Segment Open
-- ==== Sys2Proof/Laws/KeepsHedgeOps.lean ====
section
/-! SUPPORT. What the operations and commands of Machine/HedgeOps.lean leave unchanged: one lemma for each, its mask the parts it
may write. -/

set_option linter.all false

namespace Sys2Proof.Machine

theorem State.tripBuiltin_keeps {K : Nat} {s₀ s : State} (k : Nat) (p' : Time) (hK : K &&& 131200 = 0) (h : Keeps K s₀ s) :
    Keeps K s₀ (State.tripBuiltin s k p') := by
  unfold State.tripBuiltin
  (try extract_lets)
  repeat' (first
   | (with_reducible assumption)
   | (with_reducible exact keeps_sub hK (by decide))
   | (with_reducible rfl)
   | (with_reducible refine Keeps.ite (fun _ => ?_) (fun _ => ?_))
   | (with_reducible apply State.postAt_keeps)
   | (with_reducible refine Keeps.of_eq (by with_reducible assumption) ?_)
   | split
   | (extract_lets)
   | (with_reducible apply Keeps.set_hedge)
   | (dsimp only))

theorem State.clearRec_keeps {K : Nat} {s₀ s : State} (rule : Nat) (kind : Nat) (mask : BitVec 21) (trip : Time) (p' : Time) (hK : K &&& 128 = 0) (h : Keeps K s₀ s) :
    Keeps K s₀ (State.clearRec s rule kind mask trip p') := by
  unfold State.clearRec
  (try extract_lets)
  repeat' (first
   | (with_reducible assumption)
   | (with_reducible exact keeps_sub hK (by decide))
   | (with_reducible rfl)
   | (with_reducible refine Keeps.ite (fun _ => ?_) (fun _ => ?_))
   | (with_reducible apply State.postAt_keeps)
   | (with_reducible refine Keeps.of_eq (by with_reducible assumption) ?_)
   | split
   | (extract_lets)
   | (dsimp only))

theorem State.reportBuiltins_keeps {K : Nat} {s₀ s : State} (p' : Time) (hK : K &&& 131200 = 0) (h : Keeps K s₀ s) :
    Keeps K s₀ (State.reportBuiltins s p') := by
  unfold State.reportBuiltins
  (try extract_lets)
  repeat' (first
   | (with_reducible assumption)
   | (with_reducible exact keeps_sub hK (by decide))
   | (with_reducible rfl)
   | (with_reducible refine Keeps.ite (fun _ => ?_) (fun _ => ?_))
   | (with_reducible apply State.tripBuiltin_keeps)
   | (with_reducible apply State.clearRec_keeps)
   | (with_reducible refine Keeps.foldl_range _ _ (fun s x hx h => ?_) ?_)
   | (with_reducible refine Keeps.foldl _ _ (fun s x h => ?_) ?_)
   | (with_reducible refine Keeps.foldl_fst _ _ (fun s x h => ?_) ?_)
   | (with_reducible refine Keeps.of_eq (by with_reducible assumption) ?_)
   | split
   | (extract_lets)
   | (with_reducible apply Keeps.set_hedge)
   | (dsimp only))

theorem State.builtins_keeps {K : Nat} {s₀ s : State} (hK : K &&& 6597069930624 = 0) (h : Keeps K s₀ s) :
    Keeps K s₀ (State.builtins s) := by
  unfold State.builtins
  (try extract_lets)
  repeat' (first
   | (with_reducible assumption)
   | (with_reducible exact keeps_sub hK (by decide))
   | (with_reducible rfl)
   | (with_reducible refine Keeps.ite (fun _ => ?_) (fun _ => ?_))
   | (with_reducible apply State.reportBuiltins_keeps)
   | (with_reducible apply State.applyActions_keeps)
   | (with_reducible refine Keeps.of_eq (by with_reducible assumption) ?_)
   | split
   | (extract_lets)
   | (with_reducible apply Keeps.set_hedge)
   | (dsimp only))

theorem State.setNode_keeps {K : Nat} {s₀ s : State} (n : Nat) (b : Bool) (hK : K &&& 6597069930624 = 0) (h : Keeps K s₀ s) :
    Keeps K s₀ (State.setNode s n b) := by
  unfold State.setNode
  (try extract_lets)
  repeat' (first
   | (with_reducible assumption)
   | (with_reducible exact keeps_sub hK (by decide))
   | (with_reducible rfl)
   | (with_reducible refine Keeps.ite (fun _ => ?_) (fun _ => ?_))
   | (with_reducible apply State.builtins_keeps)
   | (with_reducible refine Keeps.of_eq (by with_reducible assumption) ?_)
   | split
   | (extract_lets)
   | (with_reducible apply Keeps.set_hedge)
   | (dsimp only))

theorem State.tripRule_keeps {K : Nat} {s₀ s : State} (n : Fin 32) (nodes : BitVec 128) (sheepdog : Bool) (p' : Time) (hK : K &&& 137439084672 = 0) (h : Keeps K s₀ s) :
    Keeps K s₀ (State.tripRule s n nodes sheepdog p') := by
  unfold State.tripRule
  (try extract_lets)
  repeat' (first
   | (with_reducible assumption)
   | (with_reducible exact keeps_sub hK (by decide))
   | (with_reducible rfl)
   | exact keeps_block hK 5 (by decide) (by decide)
   | exact keeps_block hK 5 (by simp only [Reg.HEDGE_RULE_TRIPS]; omega) (by decide)
   | (with_reducible refine Keeps.ite (fun _ => ?_) (fun _ => ?_))
   | (with_reducible apply State.postAt_keeps)
   | (with_reducible apply State.inc_keeps)
   | (with_reducible refine Keeps.of_eq (by with_reducible assumption) ?_)
   | split
   | (extract_lets)
   | (with_reducible apply Keeps.set_hedge)
   | (dsimp only))

theorem State.persistRec_keeps {K : Nat} {s₀ s : State} (n : Fin 32) (kind : Nat) (hK : K &&& 128 = 0) (h : Keeps K s₀ s) :
    Keeps K s₀ (State.persistRec s n kind) := by
  unfold State.persistRec
  (try extract_lets)
  repeat' (first
   | (with_reducible assumption)
   | (with_reducible exact keeps_sub hK (by decide))
   | (with_reducible rfl)
   | (with_reducible refine Keeps.ite (fun _ => ?_) (fun _ => ?_))
   | (with_reducible apply State.journal_keeps)
   | (with_reducible refine Keeps.of_eq (by with_reducible assumption) ?_)
   | split
   | (extract_lets)
   | (dsimp only))

theorem State.addCauses_keeps {K : Nat} {s₀ s : State} (nodes : BitVec 128) (cond : BitVec 32) (hK : K &&& 131072 = 0) (h : Keeps K s₀ s) :
    Keeps K s₀ (State.addCauses s nodes cond) := by
  unfold State.addCauses
  (try extract_lets)
  repeat' (first
   | (with_reducible assumption)
   | (with_reducible exact keeps_sub hK (by decide))
   | (with_reducible rfl)
   | (with_reducible refine Keeps.ite (fun _ => ?_) (fun _ => ?_))
   | (with_reducible refine Keeps.of_eq (by with_reducible assumption) ?_)
   | split
   | (extract_lets)
   | (with_reducible apply Keeps.set_hedge)
   | (dsimp only))

theorem State.reportRules_keeps {K : Nat} {s₀ s : State} (nodes : BitVec 128) (sheepdog : Bool) (fresh : BitVec 32) (p' : Time) (hK : K &&& 137439084672 = 0) (h : Keeps K s₀ s) :
    Keeps K s₀ (State.reportRules s nodes sheepdog fresh p') := by
  unfold State.reportRules
  (try extract_lets)
  repeat' (first
   | (with_reducible assumption)
   | (with_reducible exact keeps_sub hK (by decide))
   | (with_reducible rfl)
   | (with_reducible refine Keeps.ite (fun _ => ?_) (fun _ => ?_))
   | (with_reducible apply State.persistRec_keeps)
   | (with_reducible apply State.clearRec_keeps)
   | (with_reducible apply State.tripRule_keeps)
   | (with_reducible refine Keeps.foldl _ _ (fun s x h => ?_) ?_)
   | (with_reducible refine Keeps.foldl_fst _ _ (fun s x h => ?_) ?_)
   | (with_reducible refine Keeps.of_eq (by with_reducible assumption) ?_)
   | split
   | (extract_lets)
   | (with_reducible apply Keeps.set_hedge)
   | (dsimp only))

theorem State.postBist_keeps {K : Nat} {s₀ s : State} (kind : Nat) (code : Nat) (cls : Nat) (index : Nat) (detail : Nat) (hK : K &&& 128 = 0) (h : Keeps K s₀ s) :
    Keeps K s₀ (State.postBist s kind code cls index detail) := by
  unfold State.postBist
  (try extract_lets)
  repeat' (first
   | (with_reducible assumption)
   | (with_reducible exact keeps_sub hK (by decide))
   | (with_reducible rfl)
   | (with_reducible refine Keeps.ite (fun _ => ?_) (fun _ => ?_))
   | (with_reducible apply State.post_keeps)
   | (with_reducible refine Keeps.of_eq (by with_reducible assumption) ?_)
   | split
   | (extract_lets)
   | (dsimp only))

theorem State.recordFail_keeps {K : Nat} {s₀ s : State} (code : Nat) (cls : Nat) (index : Nat) (hK : K &&& 70368744177664 = 0) (h : Keeps K s₀ s) :
    Keeps K s₀ (State.recordFail s code cls index) := by
  unfold State.recordFail
  (try extract_lets)
  repeat' (first
   | (with_reducible assumption)
   | (with_reducible exact keeps_sub hK (by decide))
   | (with_reducible rfl)
   | exact keeps_block hK 14 (by decide) (by decide)
   | (with_reducible refine Keeps.ite (fun _ => ?_) (fun _ => ?_))
   | (with_reducible apply State.setReg_keeps)
   | (with_reducible apply State.setFlag_keeps)
   | (with_reducible refine Keeps.of_eq (by with_reducible assumption) ?_)
   | split
   | (extract_lets)
   | (dsimp only))

theorem State.elapsed_keeps {K : Nat} {s₀ s : State} (hK : K &&& 2 = 0) (h : Keeps K s₀ s) :
    Keeps K s₀ (State.elapsed s).1 := by
  unfold State.elapsed
  (try extract_lets)
  repeat' (first
   | (with_reducible assumption)
   | (with_reducible exact keeps_sub hK (by decide))
   | (with_reducible rfl)
   | (with_reducible refine Keeps.ite (fun _ => ?_) (fun _ => ?_))
   | (with_reducible apply State.draw_keeps)
   | (with_reducible refine Keeps.of_eq (by with_reducible assumption) ?_)
   | split
   | (extract_lets)
   | (dsimp only))

theorem State.enterStage_keeps {K : Nat} {s₀ s : State} (g : Stage) (hK : K &&& 146 = 0) (h : Keeps K s₀ s) :
    Keeps K s₀ (State.enterStage s g) := by
  unfold State.enterStage
  (try extract_lets)
  repeat' (first
   | (with_reducible assumption)
   | (with_reducible exact keeps_sub hK (by decide))
   | (with_reducible rfl)
   | (with_reducible refine Keeps.ite (fun _ => ?_) (fun _ => ?_))
   | (with_reducible apply State.elapsed_keeps)
   | (with_reducible apply State.postService_keeps)
   | (with_reducible refine Keeps.of_eq (by with_reducible assumption) ?_)
   | split
   | (extract_lets)
   | (with_reducible apply Keeps.set_dev)
   | (dsimp only))

theorem State.assertRstOut_keeps {K : Nat} {s₀ s : State} (hK : K &&& 16 = 0) (h : Keeps K s₀ s) :
    Keeps K s₀ (State.assertRstOut s) := by
  unfold State.assertRstOut
  (try extract_lets)
  repeat' (first
   | (with_reducible assumption)
   | (with_reducible exact keeps_sub hK (by decide))
   | (with_reducible rfl)
   | (with_reducible refine Keeps.ite (fun _ => ?_) (fun _ => ?_))
   | (with_reducible refine Keeps.of_eq (by with_reducible assumption) ?_)
   | split
   | (extract_lets)
   | (with_reducible apply Keeps.set_dev)
   | (dsimp only))

theorem State.enterSafe_keeps {K : Nat} {s₀ s : State} (hK : K &&& 70373039407250 = 0) (h : Keeps K s₀ s) :
    Keeps K s₀ (State.enterSafe s) := by
  unfold State.enterSafe
  (try extract_lets)
  repeat' (first
   | (with_reducible assumption)
   | (with_reducible exact keeps_sub hK (by decide))
   | (with_reducible rfl)
   | exact keeps_block hK 0 (by decide) (by decide)
   | exact keeps_block hK 14 (by decide) (by decide)
   | (with_reducible refine Keeps.ite (fun _ => ?_) (fun _ => ?_))
   | (with_reducible apply State.assertRstOut_keeps)
   | (with_reducible apply State.setFlag_keeps)
   | (with_reducible apply State.enterStage_keeps)
   | (with_reducible apply State.setFld_keeps)
   | (with_reducible refine Keeps.of_eq (by with_reducible assumption) ?_)
   | split
   | (extract_lets)
   | (with_reducible apply Keeps.set_bist)
   | (dsimp only))

theorem State.safeCheck_keeps {K : Nat} {s₀ s : State} (hK : K &&& 70373039407250 = 0) (h : Keeps K s₀ s) :
    Keeps K s₀ (State.safeCheck s) := by
  unfold State.safeCheck
  (try extract_lets)
  repeat' (first
   | (with_reducible assumption)
   | (with_reducible exact keeps_sub hK (by decide))
   | (with_reducible rfl)
   | (with_reducible refine Keeps.ite (fun _ => ?_) (fun _ => ?_))
   | (with_reducible apply State.enterSafe_keeps)
   | (with_reducible refine Keeps.of_eq (by with_reducible assumption) ?_)
   | split
   | (extract_lets)
   | (dsimp only))

theorem State.classS_keeps {K : Nat} {s₀ s : State} (code : Nat) (index : Nat) (detail : Nat) (hK : K &&& 94570886889626 = 0) (h : Keeps K s₀ s) :
    Keeps K s₀ (State.classS s code index detail) := by
  unfold State.classS
  (try extract_lets)
  repeat' (first
   | (with_reducible assumption)
   | (with_reducible exact keeps_sub hK (by decide))
   | (with_reducible rfl)
   | exact keeps_block hK 14 (by decide) (by decide)
   | (with_reducible refine Keeps.ite (fun _ => ?_) (fun _ => ?_))
   | (with_reducible apply State.setFlag_keeps)
   | (with_reducible apply State.postBist_keeps)
   | (with_reducible apply State.recordFail_keeps)
   | (with_reducible apply State.safeCheck_keeps)
   | (with_reducible apply State.abortEntry_keeps)
   | (with_reducible apply State.setNode_keeps)
   | (with_reducible refine Keeps.of_eq (by with_reducible assumption) ?_)
   | split
   | (extract_lets)
   | (with_reducible apply Keeps.set_bist)
   | (dsimp only))

theorem State.classD_keeps {K : Nat} {s₀ s : State} (code : Nat) (index : Nat) (detail : Nat) (hK : K &&& 70368744177792 = 0) (h : Keeps K s₀ s) :
    Keeps K s₀ (State.classD s code index detail) := by
  unfold State.classD
  (try extract_lets)
  repeat' (first
   | (with_reducible assumption)
   | (with_reducible exact keeps_sub hK (by decide))
   | (with_reducible rfl)
   | (with_reducible refine Keeps.ite (fun _ => ?_) (fun _ => ?_))
   | (with_reducible apply State.postBist_keeps)
   | (with_reducible apply State.recordFail_keeps)
   | (with_reducible refine Keeps.of_eq (by with_reducible assumption) ?_)
   | split
   | (extract_lets)
   | (dsimp only))

end Sys2Proof.Machine
end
Segment Closed
**WHAT THIS TASK INVOLVES**. Your reply should consist of one number: how many lines of the material above include the word "detail".

**RESPONSE BELOW**. 6